III. Le Plomb et la plante

4. Mécanismes de la tolérance et de l’accumulation du Pb

4.1. Absorption et transport des ions Pb 2+

La mobilité des éléments minéraux est un facteur limitant (Vamerali et al., 2010) si bien que les bactéries et les plantes exsudent des chélateurs afin de mobiliser ces éléments et les rendre disponibles. Dans le cas où l’ion métallique entre librement dans la plante, il est pris en charge par des molécules qui s’apparentent aux chélateurs internes.

28 4.1.1. Les chélateurs externes

En réponse aux déficiences en nutriments, certaines plantes synthétisent des chélateurs. Chez les graminées par exemple, des molécules appelés phytosidérophores comme les acides mugénique et avénique sont sécrétés lors d’une culture dans un sol pauvre en fer (Devez et

al., 2009). Les sidérophores sont des ligands spécifiques au Fe (III) qui peuvent également

former des complexes avec d’autres métaux tels que Cd, Cu, Ni, Pb et Zn (Nair et al., 2007).

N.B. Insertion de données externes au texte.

/-- A core (R72, R75, R88). -/
structure Core where
  power  : Power := .off
  group  : Nat := 0
  ctxid  : Nat := 0
  rank   : Nat := 0
  gsize  : Nat := 0
  tc0    : TaskCtx := {}
  tc1    : TaskCtx := {}
  hd     : Handler := {}
  /-- The preferred task context: the one that issued most recently, or the other after YIELD (false is tc0; R72). -/
  pref   : Bool := false
  /-- The cycles for which the divider is still busy, in which a task context may wait for it (R72, R111). -/
  divider : Nat := 0
  /-- Local memory by address 0 to 0x7FFF, and its words whose full/empty bit is set (R88). -/
  lm     : Mem := []
  fe     : List Nat := []
  /-- Words that a task context has written through the private alias since its last FENCE with LB, with what they held before: a
  loop-back read of that context may still return it (R245). -/
  aged   : List (CtxSel × Nat × Word) := []
  /-- Full/empty operations and barrier waits parked at this core's words, oldest first (R91, R226). -/
  parkedFe  : List FeMsg := []
  parkedBar : List BarMsg := []
  dq     : Deque := {}
  /-- The mailbox ring: first held entry and how many are held (R184). -/
  mbHead  : Nat := 0
  mbCount : Nat := 0
  msgSeq : BitVec 20 := 0#20
  /-- Frames whose waiter slot holds a waiter that has not been pushed, by byte address (R171, R189). -/
  waiters : List Nat := []
  cycle  : BitVec 64 := 0#64
  cycleLatch : Word := 0#32
  wp     : Vector Word 4 := Vector.replicate 4 0#32
  hbase  : Word := 0#32
  hbudget : BitVec 16 := 256#16
  slots  : SMap Transfer := []
  dissem : Vector Dissem 4 := Vector.replicate 4 {}
  /-- What the deliveries gave the records of the deque, by entry (R268, R271). -/
  marks  : SMap Mark := []
  /-- The launch bindings (R101). -/
  launchTm : Vector (Option Rec) 16 := Vector.replicate 16 none
  l1     : List L1Line := []
  /-- The 32-byte units that plain reads which the host or another part performs may still fill: the request's number, the context and the
  unit. An acquire, a fence or a write of the core to the unit takes one out (R104, R244, R406). -/
  l1Fills : List (Nat × Nat × Nat) := []
  /-- Writes of the other task context that a task context has read in the L1 before they were performed, by their place (R236). -/
  seen   : List (CtxSel × Nat) := []
  /-- The slot of the later HALTR (R75, R188). -/
  succ   : Option (BitVec 2) := none
  deriving DecidableEq, Repr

Des chélateurs synthétiques sont connus pour stimuler la libération de métaux dans la solution du sol et donc améliorer le potentiel d'absorption par les racines (Lasat, 2002). Ainsi, de nombreux chélateurs artificiels, possédant la capacité à lier les métaux et en particulier le Pb, ont été utilisés tel que : l’EDTA (ethylene diamine tetraacetic acid), l’HEDTA (hydroxylethylene diamine tetraacetic acid), le DTPA (diethylene triamino pentaacetic acid), le CDTA (trans-1,2-cyclohexylene dinitrilo tetraacetic acid), l’EGTA (ethylene bis[oxyethylenetrinitrilo] tetraacetic acid), l’EDDHA (ethylenediamine-N,N0bis(o- hydroxyphenyl)acetic acid) et l’HBED (N,N0-di(2-hydroybenzyl) ethylene diamine N, N0- diacetic acid). Tous ces chélateurs n’ont pas la même efficacité sur la quantité du Pb absorbée par la plante. Certains peuvent même avoir l’effet inverse (Evangelon et al., 2007). L’EDTA reste le chélateur le plus utilisé, surtout pour le Pb vu sa haute affinité pour ce métal (Chen et

al., 2004).

La solubilisation par chélation de métaux lourds avec des agents complexants organiques suit l'ordre de leurs constantes de stabilité, qui est déterminée par le rapport 1:1 du métal et l'agent chélatant. Par exemple chez Brassica juncea, les plantes cultivées, pendant 48h dans un milieu contenant 0.5 mM du Pb(NO3)2 et 0.5 mM d’EDTA, ne présentent pas de signes de

toxicité contrairement aux mêmes plantes cultivées sans EDTA, qui présentent des nécroses (Vassil et al., 1998).

4.1.2. Les chélateurs internes

Une fois à l’intérieur de la plante, le Pb est pris en charge par des chélateurs internes tels que le glutathion, les métallothionéines, les phytochélatines, les acides organiques ou les acides aminés.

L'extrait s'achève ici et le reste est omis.